Data provided Block Start

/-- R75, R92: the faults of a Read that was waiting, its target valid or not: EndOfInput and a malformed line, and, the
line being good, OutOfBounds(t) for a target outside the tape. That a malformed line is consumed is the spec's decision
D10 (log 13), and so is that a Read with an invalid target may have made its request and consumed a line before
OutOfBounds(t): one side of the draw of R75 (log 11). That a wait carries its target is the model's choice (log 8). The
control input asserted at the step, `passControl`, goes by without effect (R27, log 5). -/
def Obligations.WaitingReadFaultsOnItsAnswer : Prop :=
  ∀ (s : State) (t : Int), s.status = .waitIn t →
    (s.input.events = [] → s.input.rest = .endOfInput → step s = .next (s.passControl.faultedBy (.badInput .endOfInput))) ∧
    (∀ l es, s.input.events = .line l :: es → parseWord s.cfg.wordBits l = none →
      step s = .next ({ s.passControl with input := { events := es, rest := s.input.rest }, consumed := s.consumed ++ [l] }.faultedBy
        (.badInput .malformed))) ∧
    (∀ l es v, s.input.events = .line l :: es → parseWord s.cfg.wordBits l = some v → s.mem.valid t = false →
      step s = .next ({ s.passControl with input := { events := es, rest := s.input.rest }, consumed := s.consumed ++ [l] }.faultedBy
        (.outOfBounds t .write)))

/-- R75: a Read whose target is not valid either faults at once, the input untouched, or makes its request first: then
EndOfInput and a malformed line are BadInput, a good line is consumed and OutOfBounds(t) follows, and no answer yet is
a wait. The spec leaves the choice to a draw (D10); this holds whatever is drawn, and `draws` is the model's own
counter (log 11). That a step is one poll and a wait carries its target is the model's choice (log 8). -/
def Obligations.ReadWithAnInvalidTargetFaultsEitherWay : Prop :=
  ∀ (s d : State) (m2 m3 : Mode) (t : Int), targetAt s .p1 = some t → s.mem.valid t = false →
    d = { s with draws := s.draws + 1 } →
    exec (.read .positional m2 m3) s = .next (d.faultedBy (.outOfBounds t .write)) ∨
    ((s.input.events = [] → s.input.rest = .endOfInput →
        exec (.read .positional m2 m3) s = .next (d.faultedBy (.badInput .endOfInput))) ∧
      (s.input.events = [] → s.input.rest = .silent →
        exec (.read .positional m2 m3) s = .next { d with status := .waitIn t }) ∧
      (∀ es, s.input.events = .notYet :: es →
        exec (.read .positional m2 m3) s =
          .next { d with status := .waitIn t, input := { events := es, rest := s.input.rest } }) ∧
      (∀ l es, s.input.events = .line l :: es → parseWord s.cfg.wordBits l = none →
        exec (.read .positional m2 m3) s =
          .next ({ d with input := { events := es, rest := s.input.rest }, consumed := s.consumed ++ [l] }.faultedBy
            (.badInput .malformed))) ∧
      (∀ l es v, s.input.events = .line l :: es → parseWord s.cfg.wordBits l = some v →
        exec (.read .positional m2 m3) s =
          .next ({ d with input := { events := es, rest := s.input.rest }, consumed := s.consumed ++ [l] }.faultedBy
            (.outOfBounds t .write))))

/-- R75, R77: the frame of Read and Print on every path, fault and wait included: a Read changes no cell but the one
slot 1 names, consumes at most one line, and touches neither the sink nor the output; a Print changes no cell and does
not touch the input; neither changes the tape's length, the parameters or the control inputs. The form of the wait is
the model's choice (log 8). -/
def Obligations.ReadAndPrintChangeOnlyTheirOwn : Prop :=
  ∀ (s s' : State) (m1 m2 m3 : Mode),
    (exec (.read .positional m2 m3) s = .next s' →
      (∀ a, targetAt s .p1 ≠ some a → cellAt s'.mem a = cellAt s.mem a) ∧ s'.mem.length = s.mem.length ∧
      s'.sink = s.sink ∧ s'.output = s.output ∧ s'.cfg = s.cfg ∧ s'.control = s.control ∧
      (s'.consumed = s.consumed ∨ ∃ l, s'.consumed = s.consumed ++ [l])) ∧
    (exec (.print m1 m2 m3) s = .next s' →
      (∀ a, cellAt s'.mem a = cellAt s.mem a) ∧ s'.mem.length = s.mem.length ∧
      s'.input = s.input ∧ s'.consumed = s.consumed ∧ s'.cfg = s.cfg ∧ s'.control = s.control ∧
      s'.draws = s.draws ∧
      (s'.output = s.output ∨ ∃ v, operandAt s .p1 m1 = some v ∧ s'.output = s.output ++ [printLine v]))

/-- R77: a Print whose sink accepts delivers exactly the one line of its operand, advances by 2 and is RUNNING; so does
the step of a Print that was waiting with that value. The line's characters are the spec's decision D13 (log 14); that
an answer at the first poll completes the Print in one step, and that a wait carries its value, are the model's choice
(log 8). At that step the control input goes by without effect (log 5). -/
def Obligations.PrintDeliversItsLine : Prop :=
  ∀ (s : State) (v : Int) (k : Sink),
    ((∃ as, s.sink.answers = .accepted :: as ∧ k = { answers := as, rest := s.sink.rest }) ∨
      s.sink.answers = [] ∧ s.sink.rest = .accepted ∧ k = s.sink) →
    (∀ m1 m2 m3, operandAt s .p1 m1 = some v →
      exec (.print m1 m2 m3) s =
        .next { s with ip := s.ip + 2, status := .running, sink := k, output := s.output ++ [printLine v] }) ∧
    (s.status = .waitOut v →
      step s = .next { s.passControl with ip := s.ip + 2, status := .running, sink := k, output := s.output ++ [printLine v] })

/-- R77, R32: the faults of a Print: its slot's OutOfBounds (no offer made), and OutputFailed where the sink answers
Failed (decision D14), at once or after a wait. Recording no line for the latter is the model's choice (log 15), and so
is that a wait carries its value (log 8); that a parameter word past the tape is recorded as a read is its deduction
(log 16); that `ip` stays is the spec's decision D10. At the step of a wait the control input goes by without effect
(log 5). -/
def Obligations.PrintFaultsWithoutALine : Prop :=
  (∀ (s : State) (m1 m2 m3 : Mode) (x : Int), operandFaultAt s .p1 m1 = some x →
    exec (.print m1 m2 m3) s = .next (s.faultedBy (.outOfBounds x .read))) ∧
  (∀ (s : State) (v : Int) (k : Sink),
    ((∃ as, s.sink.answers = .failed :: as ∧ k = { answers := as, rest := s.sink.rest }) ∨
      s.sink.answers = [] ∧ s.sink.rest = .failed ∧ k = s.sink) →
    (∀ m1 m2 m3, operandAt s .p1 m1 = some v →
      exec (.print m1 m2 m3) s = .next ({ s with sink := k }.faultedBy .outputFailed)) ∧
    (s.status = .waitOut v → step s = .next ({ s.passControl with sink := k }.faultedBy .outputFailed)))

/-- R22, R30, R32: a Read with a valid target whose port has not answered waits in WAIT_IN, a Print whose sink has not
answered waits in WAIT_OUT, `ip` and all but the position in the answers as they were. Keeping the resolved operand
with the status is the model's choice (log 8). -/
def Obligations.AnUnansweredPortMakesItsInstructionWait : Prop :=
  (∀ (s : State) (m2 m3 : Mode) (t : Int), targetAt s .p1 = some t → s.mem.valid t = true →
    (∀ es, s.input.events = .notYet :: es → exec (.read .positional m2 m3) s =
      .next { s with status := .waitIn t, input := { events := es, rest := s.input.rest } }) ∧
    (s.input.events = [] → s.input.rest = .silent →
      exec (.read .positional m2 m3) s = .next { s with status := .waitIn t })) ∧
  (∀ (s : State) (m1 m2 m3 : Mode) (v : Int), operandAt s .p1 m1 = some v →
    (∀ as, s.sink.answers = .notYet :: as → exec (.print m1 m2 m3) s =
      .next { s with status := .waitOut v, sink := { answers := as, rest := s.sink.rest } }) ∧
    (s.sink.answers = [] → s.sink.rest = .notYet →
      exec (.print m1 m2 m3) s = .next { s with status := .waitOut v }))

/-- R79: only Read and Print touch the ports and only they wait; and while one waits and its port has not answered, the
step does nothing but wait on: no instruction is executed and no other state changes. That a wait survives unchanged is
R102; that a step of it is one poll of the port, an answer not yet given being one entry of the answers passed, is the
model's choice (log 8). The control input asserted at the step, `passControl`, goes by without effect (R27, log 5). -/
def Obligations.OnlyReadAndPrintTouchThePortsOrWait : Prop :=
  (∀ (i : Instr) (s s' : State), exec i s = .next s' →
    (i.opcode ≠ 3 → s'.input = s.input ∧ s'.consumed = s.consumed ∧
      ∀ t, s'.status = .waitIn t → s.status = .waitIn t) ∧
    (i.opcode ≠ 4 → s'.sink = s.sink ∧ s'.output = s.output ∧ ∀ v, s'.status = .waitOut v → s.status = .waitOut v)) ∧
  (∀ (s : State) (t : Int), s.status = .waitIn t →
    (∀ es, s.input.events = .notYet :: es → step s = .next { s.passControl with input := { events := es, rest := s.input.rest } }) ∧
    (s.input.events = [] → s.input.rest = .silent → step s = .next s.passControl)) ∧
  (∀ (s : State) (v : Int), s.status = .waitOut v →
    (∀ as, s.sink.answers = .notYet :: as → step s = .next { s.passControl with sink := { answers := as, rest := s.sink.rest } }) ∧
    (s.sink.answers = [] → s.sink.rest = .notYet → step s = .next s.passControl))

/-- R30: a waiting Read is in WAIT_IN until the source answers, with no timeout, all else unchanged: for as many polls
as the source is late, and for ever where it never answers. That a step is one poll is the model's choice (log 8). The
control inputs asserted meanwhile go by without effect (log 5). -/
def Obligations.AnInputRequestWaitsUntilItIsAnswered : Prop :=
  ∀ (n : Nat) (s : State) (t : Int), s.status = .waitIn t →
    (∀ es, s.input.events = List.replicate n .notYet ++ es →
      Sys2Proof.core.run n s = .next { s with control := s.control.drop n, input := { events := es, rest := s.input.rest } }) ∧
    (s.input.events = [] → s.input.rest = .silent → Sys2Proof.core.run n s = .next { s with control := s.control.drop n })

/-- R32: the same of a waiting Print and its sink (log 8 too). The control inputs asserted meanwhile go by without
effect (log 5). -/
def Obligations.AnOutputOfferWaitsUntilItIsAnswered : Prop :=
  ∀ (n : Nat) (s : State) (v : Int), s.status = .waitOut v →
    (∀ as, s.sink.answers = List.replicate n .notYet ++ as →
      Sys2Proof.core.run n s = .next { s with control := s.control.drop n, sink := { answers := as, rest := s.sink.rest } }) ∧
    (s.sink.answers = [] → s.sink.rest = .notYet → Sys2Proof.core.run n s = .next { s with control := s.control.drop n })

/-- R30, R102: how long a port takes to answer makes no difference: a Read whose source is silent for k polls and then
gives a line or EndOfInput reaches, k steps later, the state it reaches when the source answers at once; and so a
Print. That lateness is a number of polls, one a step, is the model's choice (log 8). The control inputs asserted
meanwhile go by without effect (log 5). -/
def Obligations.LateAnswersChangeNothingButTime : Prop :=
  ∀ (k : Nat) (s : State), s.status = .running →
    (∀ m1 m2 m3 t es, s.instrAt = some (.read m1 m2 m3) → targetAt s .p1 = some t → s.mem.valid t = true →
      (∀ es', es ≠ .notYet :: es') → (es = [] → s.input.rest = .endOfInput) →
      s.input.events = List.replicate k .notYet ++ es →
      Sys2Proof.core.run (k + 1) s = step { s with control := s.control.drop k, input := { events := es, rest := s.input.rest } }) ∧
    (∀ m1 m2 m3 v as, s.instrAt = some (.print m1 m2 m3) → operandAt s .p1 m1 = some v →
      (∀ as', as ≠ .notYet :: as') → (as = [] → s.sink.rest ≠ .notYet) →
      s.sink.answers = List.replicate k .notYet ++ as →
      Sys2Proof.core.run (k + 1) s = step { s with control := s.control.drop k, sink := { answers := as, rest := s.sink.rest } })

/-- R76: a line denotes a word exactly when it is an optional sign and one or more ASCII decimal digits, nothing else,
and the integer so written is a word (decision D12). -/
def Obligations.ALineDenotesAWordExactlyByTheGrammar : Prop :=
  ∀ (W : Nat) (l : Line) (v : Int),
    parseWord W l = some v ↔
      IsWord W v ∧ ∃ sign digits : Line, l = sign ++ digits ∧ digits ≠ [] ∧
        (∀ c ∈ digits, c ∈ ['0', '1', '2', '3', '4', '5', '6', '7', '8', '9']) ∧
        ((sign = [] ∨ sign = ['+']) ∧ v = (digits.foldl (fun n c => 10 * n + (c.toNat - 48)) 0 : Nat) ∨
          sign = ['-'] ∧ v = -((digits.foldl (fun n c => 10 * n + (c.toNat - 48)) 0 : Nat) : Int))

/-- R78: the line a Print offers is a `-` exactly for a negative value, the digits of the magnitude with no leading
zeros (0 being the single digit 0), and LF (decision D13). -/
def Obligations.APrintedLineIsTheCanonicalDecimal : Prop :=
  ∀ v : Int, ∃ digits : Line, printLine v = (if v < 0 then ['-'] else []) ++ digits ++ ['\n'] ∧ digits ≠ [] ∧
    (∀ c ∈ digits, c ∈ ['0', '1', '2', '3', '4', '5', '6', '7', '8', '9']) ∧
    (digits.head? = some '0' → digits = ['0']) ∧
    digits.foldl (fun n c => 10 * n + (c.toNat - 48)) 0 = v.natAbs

Data provided Block End

When the word "core" occurs in a line above, list that line.

Answer below ->
      Sys2Proof.core.run n s = .next { s with control := s.control.drop n, input := { events := es, rest := s.input.rest } }) ∧
    (s.input.events = [] → s.input.rest = .silent → Sys2Proof.core.run n s = .next { s with control := s.control.drop n })
      Sys2Proof.core.run n s = .next { s with control := s.control.drop n, sink := { answers := as, rest := s.sink.rest } }) ∧
    (s.sink.answers = [] → s.sink.rest = .notYet → Sys2Proof.core.run n s = .next { s with control := s.control.drop n })
      Sys2Proof.core.run (k + 1) s = step { s with control := s.control.drop k, input := { events := es, rest := s.input.rest } }) ∧
      Sys2Proof.core.run (k + 1) s = step { s with control := s.control.drop k, sink := { answers := as, rest := s.sink.rest } })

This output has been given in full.